EXTRACTED DATA Start Marker
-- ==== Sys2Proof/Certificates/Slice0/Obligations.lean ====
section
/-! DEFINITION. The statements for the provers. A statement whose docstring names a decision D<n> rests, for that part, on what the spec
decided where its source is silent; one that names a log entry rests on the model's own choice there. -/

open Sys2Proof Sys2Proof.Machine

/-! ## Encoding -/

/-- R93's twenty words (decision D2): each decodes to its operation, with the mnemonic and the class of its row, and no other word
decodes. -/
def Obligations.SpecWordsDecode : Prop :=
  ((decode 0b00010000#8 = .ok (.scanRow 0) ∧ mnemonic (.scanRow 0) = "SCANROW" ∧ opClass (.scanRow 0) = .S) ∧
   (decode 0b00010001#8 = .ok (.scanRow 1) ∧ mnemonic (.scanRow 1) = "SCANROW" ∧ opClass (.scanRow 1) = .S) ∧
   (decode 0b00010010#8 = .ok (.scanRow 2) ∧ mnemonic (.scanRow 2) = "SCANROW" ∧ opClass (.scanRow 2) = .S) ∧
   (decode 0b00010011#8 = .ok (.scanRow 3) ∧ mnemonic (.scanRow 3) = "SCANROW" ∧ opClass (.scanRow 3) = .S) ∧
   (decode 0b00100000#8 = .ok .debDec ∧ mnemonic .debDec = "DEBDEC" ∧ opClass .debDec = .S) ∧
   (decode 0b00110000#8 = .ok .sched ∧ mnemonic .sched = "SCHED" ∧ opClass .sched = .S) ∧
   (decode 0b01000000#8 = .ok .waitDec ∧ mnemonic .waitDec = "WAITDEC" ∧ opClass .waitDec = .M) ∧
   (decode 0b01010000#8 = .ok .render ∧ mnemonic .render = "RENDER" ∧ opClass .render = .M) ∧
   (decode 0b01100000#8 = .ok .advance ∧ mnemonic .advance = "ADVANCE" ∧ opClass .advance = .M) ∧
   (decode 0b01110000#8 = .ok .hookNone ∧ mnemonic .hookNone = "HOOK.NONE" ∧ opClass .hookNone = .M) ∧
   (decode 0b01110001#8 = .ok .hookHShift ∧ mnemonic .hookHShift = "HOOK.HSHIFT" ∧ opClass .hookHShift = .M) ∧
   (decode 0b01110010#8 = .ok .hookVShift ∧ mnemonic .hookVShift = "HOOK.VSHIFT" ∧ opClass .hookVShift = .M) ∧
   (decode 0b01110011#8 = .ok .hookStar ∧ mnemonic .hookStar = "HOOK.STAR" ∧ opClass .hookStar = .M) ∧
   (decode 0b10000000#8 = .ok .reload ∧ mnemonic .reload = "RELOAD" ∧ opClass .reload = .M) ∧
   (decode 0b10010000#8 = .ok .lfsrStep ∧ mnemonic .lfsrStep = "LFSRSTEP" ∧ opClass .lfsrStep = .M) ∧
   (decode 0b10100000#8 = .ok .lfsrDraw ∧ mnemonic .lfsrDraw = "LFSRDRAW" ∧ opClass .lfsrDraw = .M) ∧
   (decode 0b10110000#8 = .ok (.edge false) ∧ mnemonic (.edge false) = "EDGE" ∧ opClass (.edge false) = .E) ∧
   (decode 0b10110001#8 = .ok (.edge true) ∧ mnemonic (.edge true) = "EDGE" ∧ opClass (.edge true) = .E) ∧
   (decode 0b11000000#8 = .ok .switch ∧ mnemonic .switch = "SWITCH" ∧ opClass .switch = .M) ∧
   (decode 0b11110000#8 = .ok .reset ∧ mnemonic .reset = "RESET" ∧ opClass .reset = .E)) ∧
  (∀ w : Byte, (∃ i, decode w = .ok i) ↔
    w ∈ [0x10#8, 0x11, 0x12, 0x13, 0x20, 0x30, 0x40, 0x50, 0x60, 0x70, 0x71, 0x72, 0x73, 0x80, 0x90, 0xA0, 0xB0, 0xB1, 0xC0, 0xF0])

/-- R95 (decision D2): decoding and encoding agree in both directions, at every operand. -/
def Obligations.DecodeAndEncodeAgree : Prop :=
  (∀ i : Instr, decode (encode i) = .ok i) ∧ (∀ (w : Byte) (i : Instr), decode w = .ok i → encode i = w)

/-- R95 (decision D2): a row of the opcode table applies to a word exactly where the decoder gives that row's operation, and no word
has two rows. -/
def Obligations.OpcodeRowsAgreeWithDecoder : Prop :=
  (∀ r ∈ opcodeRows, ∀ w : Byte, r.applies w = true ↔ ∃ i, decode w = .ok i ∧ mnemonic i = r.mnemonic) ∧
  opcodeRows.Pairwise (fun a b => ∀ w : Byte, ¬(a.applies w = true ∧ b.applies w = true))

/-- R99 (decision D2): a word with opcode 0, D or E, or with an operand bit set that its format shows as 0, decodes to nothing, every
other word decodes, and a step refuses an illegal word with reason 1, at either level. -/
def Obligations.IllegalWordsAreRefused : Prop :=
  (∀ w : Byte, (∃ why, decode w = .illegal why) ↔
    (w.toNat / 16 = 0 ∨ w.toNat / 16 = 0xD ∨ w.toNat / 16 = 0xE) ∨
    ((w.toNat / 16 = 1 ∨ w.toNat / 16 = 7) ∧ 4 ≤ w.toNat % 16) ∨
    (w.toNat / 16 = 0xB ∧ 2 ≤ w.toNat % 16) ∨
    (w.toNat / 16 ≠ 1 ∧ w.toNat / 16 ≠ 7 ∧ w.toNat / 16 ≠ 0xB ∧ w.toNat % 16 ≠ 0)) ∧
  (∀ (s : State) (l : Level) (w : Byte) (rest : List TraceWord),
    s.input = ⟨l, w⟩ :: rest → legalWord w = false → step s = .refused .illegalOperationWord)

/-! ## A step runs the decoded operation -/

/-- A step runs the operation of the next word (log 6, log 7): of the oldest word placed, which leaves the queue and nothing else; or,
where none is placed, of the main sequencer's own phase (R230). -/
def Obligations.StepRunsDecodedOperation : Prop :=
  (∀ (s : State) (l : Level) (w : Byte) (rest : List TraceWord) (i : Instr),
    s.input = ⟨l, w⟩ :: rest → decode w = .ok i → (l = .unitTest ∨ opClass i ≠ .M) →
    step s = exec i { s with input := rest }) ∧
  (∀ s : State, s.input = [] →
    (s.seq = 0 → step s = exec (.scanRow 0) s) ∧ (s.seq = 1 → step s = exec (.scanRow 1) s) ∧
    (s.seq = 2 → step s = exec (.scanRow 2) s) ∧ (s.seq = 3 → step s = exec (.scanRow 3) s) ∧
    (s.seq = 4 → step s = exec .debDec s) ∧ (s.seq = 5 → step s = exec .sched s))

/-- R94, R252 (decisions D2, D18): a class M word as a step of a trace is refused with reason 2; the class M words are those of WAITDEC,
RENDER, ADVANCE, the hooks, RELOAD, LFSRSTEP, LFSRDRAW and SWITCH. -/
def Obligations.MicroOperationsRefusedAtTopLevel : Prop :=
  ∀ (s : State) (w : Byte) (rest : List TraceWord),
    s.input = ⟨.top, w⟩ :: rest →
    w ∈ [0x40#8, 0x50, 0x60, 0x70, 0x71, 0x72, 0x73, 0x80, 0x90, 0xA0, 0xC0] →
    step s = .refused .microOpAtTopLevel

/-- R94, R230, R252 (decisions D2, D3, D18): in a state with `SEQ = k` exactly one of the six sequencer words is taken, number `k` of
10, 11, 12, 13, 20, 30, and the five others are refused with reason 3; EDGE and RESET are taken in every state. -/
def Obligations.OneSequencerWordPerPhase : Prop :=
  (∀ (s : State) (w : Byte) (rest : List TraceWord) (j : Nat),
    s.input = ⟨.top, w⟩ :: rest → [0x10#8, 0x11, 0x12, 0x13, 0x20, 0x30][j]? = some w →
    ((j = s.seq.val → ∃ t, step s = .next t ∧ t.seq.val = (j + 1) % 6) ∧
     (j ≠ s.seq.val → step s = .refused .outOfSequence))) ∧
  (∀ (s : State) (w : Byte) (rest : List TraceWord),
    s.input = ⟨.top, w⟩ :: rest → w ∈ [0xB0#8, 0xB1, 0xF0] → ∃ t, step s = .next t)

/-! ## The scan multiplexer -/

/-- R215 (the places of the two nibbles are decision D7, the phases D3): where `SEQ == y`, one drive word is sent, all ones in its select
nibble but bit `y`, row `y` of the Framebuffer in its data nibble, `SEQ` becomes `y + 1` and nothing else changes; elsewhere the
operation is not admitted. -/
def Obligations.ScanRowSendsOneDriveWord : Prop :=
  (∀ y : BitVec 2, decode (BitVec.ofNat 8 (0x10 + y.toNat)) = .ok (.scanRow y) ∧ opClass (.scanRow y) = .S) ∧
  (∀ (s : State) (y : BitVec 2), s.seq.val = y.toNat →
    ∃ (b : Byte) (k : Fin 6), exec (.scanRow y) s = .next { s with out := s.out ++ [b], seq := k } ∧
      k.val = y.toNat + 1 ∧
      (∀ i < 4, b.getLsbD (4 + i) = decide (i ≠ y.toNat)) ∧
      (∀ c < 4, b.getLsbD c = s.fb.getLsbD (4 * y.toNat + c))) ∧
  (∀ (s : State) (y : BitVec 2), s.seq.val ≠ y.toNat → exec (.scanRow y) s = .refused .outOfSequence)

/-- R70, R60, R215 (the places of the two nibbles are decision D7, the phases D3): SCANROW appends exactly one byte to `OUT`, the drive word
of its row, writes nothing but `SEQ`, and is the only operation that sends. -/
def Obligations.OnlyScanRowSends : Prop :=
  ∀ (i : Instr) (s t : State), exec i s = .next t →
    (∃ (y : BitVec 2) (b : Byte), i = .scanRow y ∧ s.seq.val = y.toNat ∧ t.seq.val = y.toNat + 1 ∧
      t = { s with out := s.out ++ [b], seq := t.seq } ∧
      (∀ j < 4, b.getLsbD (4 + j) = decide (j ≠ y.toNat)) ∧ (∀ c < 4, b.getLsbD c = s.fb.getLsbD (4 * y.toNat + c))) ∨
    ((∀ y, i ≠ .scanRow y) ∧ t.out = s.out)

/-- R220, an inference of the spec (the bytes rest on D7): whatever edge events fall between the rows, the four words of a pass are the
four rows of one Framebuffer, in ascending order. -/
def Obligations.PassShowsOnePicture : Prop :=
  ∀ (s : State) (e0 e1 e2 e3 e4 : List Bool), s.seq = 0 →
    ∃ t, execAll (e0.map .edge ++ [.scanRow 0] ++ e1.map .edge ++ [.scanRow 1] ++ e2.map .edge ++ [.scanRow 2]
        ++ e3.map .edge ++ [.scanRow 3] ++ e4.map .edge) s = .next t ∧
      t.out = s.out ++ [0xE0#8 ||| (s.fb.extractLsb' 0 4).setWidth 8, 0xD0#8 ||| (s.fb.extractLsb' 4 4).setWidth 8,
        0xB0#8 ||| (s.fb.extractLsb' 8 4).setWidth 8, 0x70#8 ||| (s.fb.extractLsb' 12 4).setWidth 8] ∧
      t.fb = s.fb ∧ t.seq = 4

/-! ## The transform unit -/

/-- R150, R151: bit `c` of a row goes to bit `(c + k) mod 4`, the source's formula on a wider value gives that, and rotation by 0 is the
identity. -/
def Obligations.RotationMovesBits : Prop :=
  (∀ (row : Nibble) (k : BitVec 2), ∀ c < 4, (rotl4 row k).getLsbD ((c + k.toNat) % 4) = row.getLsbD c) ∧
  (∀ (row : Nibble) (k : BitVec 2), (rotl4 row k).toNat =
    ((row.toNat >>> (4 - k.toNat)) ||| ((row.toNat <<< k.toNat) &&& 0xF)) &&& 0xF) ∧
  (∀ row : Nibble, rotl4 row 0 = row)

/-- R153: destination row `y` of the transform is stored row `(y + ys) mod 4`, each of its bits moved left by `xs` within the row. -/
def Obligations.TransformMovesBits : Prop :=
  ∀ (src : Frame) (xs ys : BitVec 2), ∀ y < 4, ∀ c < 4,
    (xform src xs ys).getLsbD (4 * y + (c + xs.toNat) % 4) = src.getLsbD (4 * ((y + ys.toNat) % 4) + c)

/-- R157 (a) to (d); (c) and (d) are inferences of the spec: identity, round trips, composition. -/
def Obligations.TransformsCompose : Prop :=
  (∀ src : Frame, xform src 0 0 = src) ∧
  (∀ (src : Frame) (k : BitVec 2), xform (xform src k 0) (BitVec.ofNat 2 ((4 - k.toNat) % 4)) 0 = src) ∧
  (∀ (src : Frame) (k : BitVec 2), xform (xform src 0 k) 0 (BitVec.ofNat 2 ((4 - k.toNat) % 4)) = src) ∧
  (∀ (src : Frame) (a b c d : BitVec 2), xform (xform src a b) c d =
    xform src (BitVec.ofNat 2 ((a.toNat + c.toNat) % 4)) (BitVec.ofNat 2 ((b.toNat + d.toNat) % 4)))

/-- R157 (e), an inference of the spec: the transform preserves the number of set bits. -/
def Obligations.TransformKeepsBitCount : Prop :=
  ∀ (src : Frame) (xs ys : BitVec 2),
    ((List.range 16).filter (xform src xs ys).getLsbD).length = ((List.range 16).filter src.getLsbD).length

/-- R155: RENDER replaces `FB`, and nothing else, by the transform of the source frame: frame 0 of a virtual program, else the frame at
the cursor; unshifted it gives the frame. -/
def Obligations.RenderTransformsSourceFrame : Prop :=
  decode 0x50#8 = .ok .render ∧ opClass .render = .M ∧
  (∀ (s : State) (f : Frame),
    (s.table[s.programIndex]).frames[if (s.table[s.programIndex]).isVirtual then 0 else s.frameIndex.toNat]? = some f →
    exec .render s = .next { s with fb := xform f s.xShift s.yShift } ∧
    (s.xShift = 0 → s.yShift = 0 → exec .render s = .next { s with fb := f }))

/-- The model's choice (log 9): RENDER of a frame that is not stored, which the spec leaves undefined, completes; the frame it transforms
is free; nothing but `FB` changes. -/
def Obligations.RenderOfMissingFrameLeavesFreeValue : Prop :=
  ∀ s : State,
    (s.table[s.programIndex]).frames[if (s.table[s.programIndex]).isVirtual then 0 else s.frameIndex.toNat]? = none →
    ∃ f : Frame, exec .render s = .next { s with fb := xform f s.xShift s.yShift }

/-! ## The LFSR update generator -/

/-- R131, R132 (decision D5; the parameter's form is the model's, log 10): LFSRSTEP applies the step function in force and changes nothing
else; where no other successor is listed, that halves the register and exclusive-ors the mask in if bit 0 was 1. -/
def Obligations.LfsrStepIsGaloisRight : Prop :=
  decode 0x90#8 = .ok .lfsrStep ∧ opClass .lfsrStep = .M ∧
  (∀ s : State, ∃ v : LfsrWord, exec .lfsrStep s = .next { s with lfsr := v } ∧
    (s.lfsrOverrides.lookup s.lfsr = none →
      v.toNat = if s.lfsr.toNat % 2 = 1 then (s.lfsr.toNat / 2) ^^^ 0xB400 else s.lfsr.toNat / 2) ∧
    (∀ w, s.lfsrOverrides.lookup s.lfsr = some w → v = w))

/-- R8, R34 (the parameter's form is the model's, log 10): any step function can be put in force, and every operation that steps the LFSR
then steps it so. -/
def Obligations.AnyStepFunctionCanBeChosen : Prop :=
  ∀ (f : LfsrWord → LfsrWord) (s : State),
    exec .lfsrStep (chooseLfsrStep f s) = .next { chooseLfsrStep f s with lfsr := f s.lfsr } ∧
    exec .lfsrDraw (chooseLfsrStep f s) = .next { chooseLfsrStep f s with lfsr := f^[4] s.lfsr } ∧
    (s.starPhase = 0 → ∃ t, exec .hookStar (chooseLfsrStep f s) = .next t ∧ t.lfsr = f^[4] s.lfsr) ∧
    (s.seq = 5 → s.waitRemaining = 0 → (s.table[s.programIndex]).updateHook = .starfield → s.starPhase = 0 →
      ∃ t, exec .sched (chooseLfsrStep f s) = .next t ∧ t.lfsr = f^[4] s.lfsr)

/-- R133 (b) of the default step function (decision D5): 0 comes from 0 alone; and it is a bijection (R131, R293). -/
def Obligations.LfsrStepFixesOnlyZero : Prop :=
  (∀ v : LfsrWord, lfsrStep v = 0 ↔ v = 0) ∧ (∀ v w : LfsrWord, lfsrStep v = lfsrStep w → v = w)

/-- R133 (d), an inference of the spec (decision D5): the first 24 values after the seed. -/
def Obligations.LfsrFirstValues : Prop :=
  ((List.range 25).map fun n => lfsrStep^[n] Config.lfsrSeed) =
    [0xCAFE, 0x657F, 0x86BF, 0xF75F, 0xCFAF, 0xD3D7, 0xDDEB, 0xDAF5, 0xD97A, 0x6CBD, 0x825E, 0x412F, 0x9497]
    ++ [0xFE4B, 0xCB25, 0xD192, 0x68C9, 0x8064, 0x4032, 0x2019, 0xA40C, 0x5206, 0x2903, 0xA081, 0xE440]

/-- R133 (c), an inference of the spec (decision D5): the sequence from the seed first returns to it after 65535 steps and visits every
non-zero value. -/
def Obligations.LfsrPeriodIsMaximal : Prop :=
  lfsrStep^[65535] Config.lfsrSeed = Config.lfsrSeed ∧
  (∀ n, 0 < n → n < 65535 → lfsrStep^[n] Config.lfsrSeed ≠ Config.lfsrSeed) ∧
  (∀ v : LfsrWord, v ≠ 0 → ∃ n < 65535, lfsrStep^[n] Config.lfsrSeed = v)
EXTRACTED DATA End Marker
> WHAT TO DO
Above are the records; repeat exactly the lines from the one holding "(∀ src : Frame, xform src 0 0 = src) ∧" down to the one holding "k.toNat) % 4)) = src) ∧", end lines included.

> ANSWER SECTION
  (∀ src : Frame, xform src 0 0 = src) ∧
  (∀ (src : Frame) (k : BitVec 2), xform (xform src k 0) (BitVec.ofNat 2 ((4 - k.toNat) % 4)) 0 = src) ∧
  (∀ (src : Frame) (k : BitVec 2), xform (xform src 0 k) 0 (BitVec.ofNat 2 ((4 - k.toNat) % 4)) = src) ∧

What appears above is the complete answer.